3.4. NO SONHO DO GIGANTE

3.4.1 A dona da voz

Há que se destacar, aliás, que a voz da narradora, nessa narrativa, tem presença mais constante e incisiva do que na primeira jornada, não se limitando a abrir e fechar os episódios, como naquela, mas interferindo sistematicamente na história, a ponto de interagir com os personagens em alguns momentos e dizer-lhes o que fazer. É o que acontece, por exemplo, quando dois bêbados comentam, em frente a um cartaz que anuncia Maria como a mais nova atração do teatro, sobre a sorte da menina em ter ficado famosa e rica da noite para o dia, momento em que se ouve a voz da narradora, indagando “E a infância, onde é que fica? Tira o nome de Maria da boca que dessa estória louca ocês num sabe um á! Vão andá! Pega a trilha!

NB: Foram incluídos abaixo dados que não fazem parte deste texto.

-- ==== Sys2Proof/Tests/Slice0.lean ====
section
/-!
SUPPORT. Our own tests. Expected results are those of the spec: the words of 30_encoding.md R118, the vectors V0 to V7
of 95_test_vectors.md. Values the rules draw are masked.
-/
namespace Sys2Proof.Tests
open Sys2Proof Sys2Proof.Machine

/-! ### Helpers -/

/-- The spec's example configuration cfgB (95_test_vectors.md Part 2), with the constants of V1 rows 1 and 8. -/
def cfgB : Config :=
  { Config.exampleA with
    archVersion := 3
    ctrValue := 0x0008D08D
    memsys := .none
    hasCache := .none
    hasWb := false
    has26Bit := true
    endianSupport := .littleOnly
    hasHivecs := false
    replSelectable := false
    replFixedRead := true
    fKind := .rw
    l4Kind := .fixed0
    hasVbar := false
    hasPid := false }

/-- The reset state with R0 and CP15 as given. -/
def start (r0 : Word) (cp15 : Cp15 := State.reset.cp15) : State :=
  { State.reset with regs := State.reset.regs.set 0 r0, cp15 := cp15 }

/-- The reset state of another configuration, with R0 as given. -/
def startOf (cfg : Config) (r0 : Word) : State :=
  { State.start cfg Cp15.zero with regs := State.reset.regs.set 0 r0 }

/-- The reset state without privilege. -/
def user : State := { State.reset with privileged := false }

/-- A state with M = 1 and A = 1 (and P, D, L at their fixed 1), and the DACR given. -/
def running (dacr : Word := 0) : State := start 0 { State.reset.cp15 with c1 := 0x0073, dacr := dacr }

/-- A part of the next state; none where there is none. -/
def after {α : Type} (o : Outcome) (f : State → α) : Option α :=
  match o with
  | .next t => some (f t)
  | .fault _ => none
  | .refused _ => none

/-- The refusal of an outcome. -/
def refusal (o : Outcome) : Option Refusal :=
  match o with
  | .refused r => some r
  | .next _ | .fault _ => none

/-- The fault of an outcome. -/
def faultOf (o : Outcome) : Option Fault :=
  match o with
  | .fault f => some f
  | .next _ | .refused _ => none

/-- The outcome of the instruction a word decodes to. -/
def runWord (w : Word) (s : State) : Outcome :=
  match decodeWord w with
  | .ok i => exec i s
  | .error e => .refused (.undecodable e)

/-- The instruction a word decodes to. -/
def decoded (w : Word) : Option Instr := (decodeWord w).toOption

/-- The three entries of V5. -/
def e1 : TlbEntry := ⟨[(0x00008000, 0x00008FFF)]⟩
def e2 : TlbEntry := ⟨[(0x40000000, 0x400FFFFF)]⟩
def e3 : TlbEntry := ⟨[(0x40001000, 0x40001FFF)]⟩

/-- V5's start: `ITLB` = {e1, e2}, `DTLB` = {e2, e3}. -/
def tlbs : Cp15 := { State.reset.cp15 with itlb := [e1, e2], dtlb := [e2, e3] }

/-- Both TLBs after an access from V5's start. -/
def tlbsAfter (i : Instr) (r0 : Word) : Option (Tlb × Tlb) :=
  after (exec i (start r0 tlbs)) fun t => (t.cp15.itlb, t.cp15.dtlb)

/-! ### Well-formedness: a term each check refuses -/

theorem test_wf_condition : (Instr.mrcMainId 15 0).wf = false ∧ (Instr.mrcMainId 14 0).wf = true := by decide

theorem test_wf_tuple : (Instr.otherAccess 14 true 0 0 0 0 0).wf = false ∧
    (Instr.otherAccess 14 true 0 4 0 0 0).wf = true := by decide

/-! ### Decoding: words of R118's last column and of V0 -/

theorem test_decode_c0_c1 :
    decoded 0xEE100F10 = some (.mrcMainId 14 0) ∧ decoded 0xEE100F30 = some (.mrcCacheType 14 0) ∧
    decoded 0xEE101F30 = some (.mrcCacheType 14 1) ∧ decoded 0xEE110F10 = some (.mrcControl 14 0) ∧
    decoded 0xEE010F10 = some (.mcrControl 14 0) ∧ decoded 0xEE014F10 = some (.mcrControl 14 4) ∧
    decoded 0x1E105F10 = some (.mrcMainId 1 5) := by decide

theorem test_decode_c2_c3 :
    decoded 0xEE120F10 = some (.mrcTtb 14 0) ∧ decoded 0xEE020F10 = some (.mcrTtb 14 0) ∧
    decoded 0xEE132F10 = some (.mrcDacr 14 2) ∧ decoded 0xEE031F10 = some (.mcrDacr 14 1) := by decide

theorem test_decode_c5_c6 :
    decoded 0xEE150F10 = some (.mrcDfsr 14 0) ∧ decoded 0xEE150F30 = some (.mrcIfsr 14 0) ∧
    decoded 0xEE160F10 = some (.mrcDfar 14 0) ∧ decoded 0xEE163F50 = some (.mrcIfar 14 3) := by decide

theorem test_decode_c8 :
    decoded 0xEE080F15 = some (.mcrItlbAll 14 0) ∧ decoded 0xEE080F35 = some (.mcrItlbEntry 14 0) ∧
    decoded 0xEE080F16 = some (.mcrDtlbAll 14 0) ∧ decoded 0xEE081F36 = some (.mcrDtlbEntry 14 1) ∧
    decoded 0xEE082F17 = some (.mcrTlbAll 14 2) ∧ decoded 0xEE080F37 = some (.mcrTlbEntry 14 0) := by decide

theorem test_decode_c12_c13 :
    decoded 0xEE0C3F10 = some (.mcrVbase 14 3) ∧ decoded 0xEE0D0F10 = some (.mcrPid 14 0) ∧
    decoded 0xEE1D1F10 = some (.mrcPid 14 1) := by decide

theorem test_decode_other :
    decoded 0xEE070F9A = some (.otherAccess 14 false 0 7 0 4 10) ∧
    decoded 0xEE300F10 = some (.otherAccess 14 true 1 0 0 0 0) ∧
    decoded 0xEE100F50 = some (.otherAccess 14 true 0 0 0 2 0) ∧
    decoded 0xEE100F11 = some (.otherAccess 14 true 0 0 0 0 1) := by decide

/-- Another coprocessor, a data-processing coprocessor word (bit 4 clear), another instruction, condition 0b1111, three
bytes. -/
theorem test_decode_refused :
    decodeWord 0xEE100E10 = .error .otherCoprocessor ∧ decodeWord 0xEE100F00 = .error .notRegisterTransfer ∧
    decodeWord 0xE1A00000 = .error .notRegisterTransfer ∧ decodeWord 0xFE100F10 = .error .conditionNever ∧
    decode .little [0x10, 0x0F, 0x10] = .error .truncated := by decide

/-- The word of V0 in memory, lowest address first, in both byte orders; the byte after it is left. -/
theorem test_decode_bytes :
    decode .little [0x50, 0x3F, 0x16, 0xEE, 0xAA] = .ok (.mrcIfar 14 3, [0xAA]) ∧
    decode .big [0xEE, 0x16, 0x3F, 0x50] = .ok (.mrcIfar 14 3, []) := by decide

theorem test_encode : encode (.mrcIfar 14 3) = 0xEE163F50 ∧ encode (.mcrTlbAll 14 2) = 0xEE082F17 ∧
    encode (.mrcMainId 1 5) = 0x1E105F10 := by decide

theorem test_decodeTableWord :
    decodeTableWord 32 0x0E160F50 = some (.mrcIfar 0 0) ∧
    decodeTableWord 32 0x0E000F10 = some (.otherAccess 0 false 0 0 0 0 0) := by decide

/-! ### Register 0 (V1) -/

theorem test_mrc_main_id :
    after (exec (.mrcMainId 14 0) State.reset) (fun t => (t.readX 0, t.readX 1, t.pc)) = some (0x41129200, 0, 4) := by
  decide

theorem test_midr_fields :
    midrImplementor 0x69052D06 = 0x69 ∧ midrVariant 0x69052D06 = 0x0 ∧ midrArchitecture 0x69052D06 = 0x5 ∧
    midrPart 0x69052D06 = 0x2D0 ∧ midrRevision 0x69052D06 = 0x6 := by decide

/-- V1 row 5. -/
theorem test_midr_excluded : Config.valid { Config.exampleA with midrValue := 0x41007000 } = false := by decide

theorem test_mrc_cache_type :
    after (exec (.mrcCacheType 14 1) State.reset) (fun t => (t.readX 1, t.readX 0)) = some (0x0D172172, 0) := by
  decide

/-- V1 row 7: `Dsize` = 0x0D2 is 4 KB, 4-way, block 8; `ctype` = 0b0111. -/
theorem test_ctr_fields :
    ctrType 0x0F0D2112 = 0b0111 ∧ ctrSeparate 0x0F0D2112 = true ∧ ctrDataSize 0x0F0D2112 = 0x0D2 ∧
    ctrInstructionSize 0x0F0D2112 = 0x112 ∧ sizeFieldOk 0x0D2 = true ∧
    cacheSizeBytes (sizeCode 0x0D2) (sizeModifier 0x0D2) = 4096 ∧
    associativity (associativityCode 0x0D2) (sizeModifier 0x0D2) = some 4 ∧ blockSize (blockCode 0x0D2) = 8 ∧
    cacheType 0b0111 = some ⟨true, .byRegister 7, .formatB⟩ ∧ cacheType 0b0110 ≠ cacheType 0b0111 ∧
    cacheSizes 0x0F0D2112 = .separate 0x0D2 0x112 := by decide

/-- V1 rows 8 to 10: `M` = 1, one cache, the associativity "none", the unlisted type. -/
theorem test_ctr_modifier :
    cacheSizeBytes (sizeCode 0x08D) (sizeModifier 0x08D) = 3072 ∧
    associativity (associativityCode 0x08D) (sizeModifier 0x08D) = some 3 ∧ blockSize (blockCode 0x08D) = 4 ∧
    associativity (associativityCode 0x004) (sizeModifier 0x004) = none ∧
    cacheSizes 0x0008D08D = .unified 0x08D ∧ sizeFieldsAgree 0x0008D08D = true ∧ sizeFieldsAgree 0x0008D08E = false ∧ cacheType (ctrType 0x1D152152) = none := by
  decide

/-! ### Register 1 (V2) -/

/-- The bit kinds the spec works out for cfgA and cfgB. -/
theorem test_control_kinds :
    Config.exampleA.rwMask = 0xF38F ∧ Config.exampleA.fixedOnes = 0x0070 ∧ cfgB.rwMask = 0x0772 ∧
    cfgB.fixedOnes = 0x4000 ∧ cfgB.valid = true := by decide

/-- V2 rows 2 and 7. -/
theorem test_mcr_control :
    after (exec (.mcrControl 14 0) (start 0x0000FFFF)) (fun t => (t.cp15.c1 &&& t.cfg.rwMask, t.outputs.control)) =
      some (0xF38F, 0xF3FF) ∧
    refusal (exec (.mcrControl 14 0) (start 0xFFFF0001)) = some .sbzpFieldWritten := by decide

/-- V2 rows 10 and 12, under cfgB. -/
theorem test_mcr_control_cfgB :
    after (exec (.mcrControl 14 0) (startOf cfgB 0x0000FFFF)) (fun t => (t.cp15.c1 &&& t.cfg.rwMask, t.outputs.control)) =
      some (0x0772, 0x4772) ∧
    after (exec (.mcrControl 14 0) (startOf cfgB 0x00000001)) (fun t => t.outputs.control) = some 0x4000 := by decide

/-- A drawn word outside the reserved field. -/
theorem drawnWord_masked (s : State) (r : ReservedReg) (held : Word) :
    s.drawnWord r held &&& ~~~reservedMask s.cfg r = held &&& ~~~reservedMask s.cfg r := mergeBits_and_not _ _ _

/-- V2 row 1: [15:0] = 0x0070, and the ghost is the word read. -/
theorem test_mrc_control : ∃ t, exec (.mrcControl 14 0) State.reset = .next t ∧
    t.readX 0 &&& 0x0000FFFF = 0x0070 ∧ t.cp15.lastRead.c1 = some (t.readX 0) :=
  ⟨_, rfl, (drawnWord_masked State.reset .c1 _).trans (by decide), rfl⟩

/-! ### Registers 2 and 3 (V3) -/

/-- V3 row 2, from the base 0x30004000. -/
theorem test_mrc_ttb : ∃ t, exec (.mrcTtb 14 0) (start 0 { State.reset.cp15 with ttb := 0x30004000 }) = .next t ∧
    t.readX 0 &&& 0xFFFFC000 = 0x30004000 :=
  ⟨_, rfl, (drawnWord_masked State.reset .ttb 0x30004000).trans (by decide)⟩

/-- V3 rows 1, 5 and 3. -/
theorem test_mcr_ttb :
    after (exec (.mcrTtb 14 0) (start 0x30004000)) (fun t => t.cp15.ttb) = some 0x30004000 ∧
    after (exec (.mcrTtb 14 0) (start 0xFFFFC000)) (fun t => t.cp15.ttb) = some 0xFFFFC000 ∧
    refusal (exec (.mcrTtb 14 0) (start 0x30004004)) = some .sbzpFieldWritten := by decide

/-- V3 row 7. -/
theorem test_mrc_dacr :
    after (exec (.mrcDacr 14 1) (start 0 { State.reset.cp15 with dacr := 0x55555555 })) (fun t => t.readX 1) =
      some 0x55555555 := by decide

/-- V3 rows 9 to 12. -/
theorem test_mcr_dacr :
    after (exec (.mcrDacr 14 0) (start 0xC0000001))
      (fun t => (domainField t.cp15.dacr 15, domainField t.cp15.dacr 0, domainField t.cp15.dacr 1)) = some (3, 1, 0) ∧
    refusal (exec (.mcrDacr 14 0) (start 0x00000002)) = some .reservedDomainValueWritten ∧
    refusal (exec (.mcrDacr 14 0) (start 0x80000000)) = some .reservedDomainValueWritten ∧
    refusal (exec (.mcrDacr 14 0) (start 0xAAAAAAAA)) = some .reservedDomainValueWritten := by decide

/-! ### Registers 5 and 6 (V4) -/

/-- V4 row 1: page translation, data, domain 3. -/
theorem test_record_data : ∃ t, memStep (.fault .data .pageTranslation [] 3 0x40001234) running = .next t ∧
    t.cp15.dfsr = ⟨3, 0b0111⟩ ∧ t.cp15.dfar = 0x40001234 ∧ t.cp15.ifsr = ⟨0, 0⟩ ∧ t.cp15.ifar = 0 := by
  exact ⟨_, rfl, congrArg (Fsr.mk 3) (statusOf_plain 0b0111 _), rfl, rfl, rfl⟩

/-- V4 rows 5 and 8: section translation of a fetch; alignment, whose bit 1 is drawn. -/
theorem test_record_drawn :
    (∃ t, memStep (.fault .instruction .sectionTranslation [] 9 0x00008000) running = .next t ∧
      t.cp15.ifsr.status = 0b0101 ∧ t.cp15.ifar = 0x00008000 ∧ t.cp15.dfar = 0) ∧
    ∃ t, memStep (.fault .data .alignment [] 0 0x00001003) running = .next t ∧
      (t.cp15.dfsr.status = 0b0001 ∨ t.cp15.dfsr.status = 0b0011) ∧ t.cp15.dfar = 0x00001003 := by
  refine ⟨⟨_, rfl, statusOf_plain 0b0101 _, rfl, rfl⟩, ⟨_, rfl, ?_, rfl⟩⟩
  have h (x : BitVec 4) : mergeBits 0b0010 x 0b0001 = 0b0001 ∨ mergeBits 0b0010 x 0b0001 = 0b0011 := by
    revert x
    decide
  exact h _

/-- R209: a permission fault and a domain fault in a domain at 0b01 are recorded, in one at 0b11 they are not (R60); with
M = 0 no translation fault is; at an aligned address no alignment fault is. -/
theorem test_excluded_faults :
    (after (memStep (.fault .data .pagePermission [] 3 0x1000) (running 0x00000040)) fun t => t.draws) = some 3 ∧
    (after (memStep (.fault .data .pagePermission [] 3 0x1000) (running 0x000000C0)) fun t => t.draws) = some 0 ∧
    (after (memStep (.fault .data .sectionDomain [] 3 0x1000) (running 0x00000040)) fun t => t.draws) = some 3 ∧
    (after (memStep (.fault .data .sectionDomain [] 3 0x1000) (running 0x000000C0)) fun t => t.draws) = some 0 ∧
    (after (memStep (.fault .data .sectionTranslation [] 0 0) State.reset) fun t => t.draws) = some 0 ∧
    (after (memStep (.fault .data .alignment [] 0 0x1004) running) fun t => t.draws) = some 0 := by decide

/-- The default column and the alternative of 93 G9 for cause 10; the row the source lacks. -/
theorem test_fsr_codes :
    FsrCodes.source.code .sectionPermission = some (.plain 0b1111) ∧
    FsrCodes.generalKnowledge.code .sectionPermission = some (.plain 0b1101) ∧
    FsrCodes.source.code .pageNonLineFetch = none := by decide

/-- V4 rows 2 and 13: R & 0x1FF = 0x037, and 0x0F9. -/
theorem test_mrc_dfsr : ∃ t, exec (.mrcDfsr 14 0) (start 0 { State.reset.cp15 with dfsr := ⟨3, 0b0111⟩ }) = .next t ∧
    t.readX 0 &&& 0x1FF = 0x037 :=
  ⟨_, rfl, (drawnWord_masked State.reset .dfsr (Fsr.word ⟨3, 0b0111⟩)).trans (by decide)⟩

theorem test_mrc_ifsr : ∃ t, exec (.mrcIfsr 14 2) (start 0 { State.reset.cp15 with ifsr := ⟨15, 0b1001⟩ }) = .next t ∧
    t.readX 2 &&& 0x1FF = 0x0F9 :=
  ⟨_, rfl, (drawnWord_masked State.reset .ifsr (Fsr.word ⟨15, 0b1001⟩)).trans (by decide)⟩

/-- V4 rows 3 and 7. -/
theorem test_mrc_fault_address :
    after (exec (.mrcDfar 14 1) (start 0 { State.reset.cp15 with dfar := 0x40001234 })) (fun t => t.readX 1) =
      some 0x40001234 ∧
    after (exec (.mrcIfar 14 3) (start 0 { State.reset.cp15 with ifar := 0x00008000 })) (fun t => t.readX 3) =
      some 0x00008000 := by decide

Minha réiva num é pouca, co’essa história à revelia!”84

Pela expressão corporal dos atores, vê-se que a voz é ouvida pelos bêbados, mas estes, confusos, ignoram-na e seguem cambaleantes. Noutra sequência, no entanto, já no segundo episódio, quando Maria encontra Dom Chico Chicote (Rodrigo Santoro) pela primeira vez, e este se apresenta como um servidor dos sonhos, do amor e da poesia, novamente a narradora intervém, travando com Chico o seguinte diálogo:

NARRADORA:

E vamo parando nesse tanto, que tô saindo do meu canto pra vê mió essa estória...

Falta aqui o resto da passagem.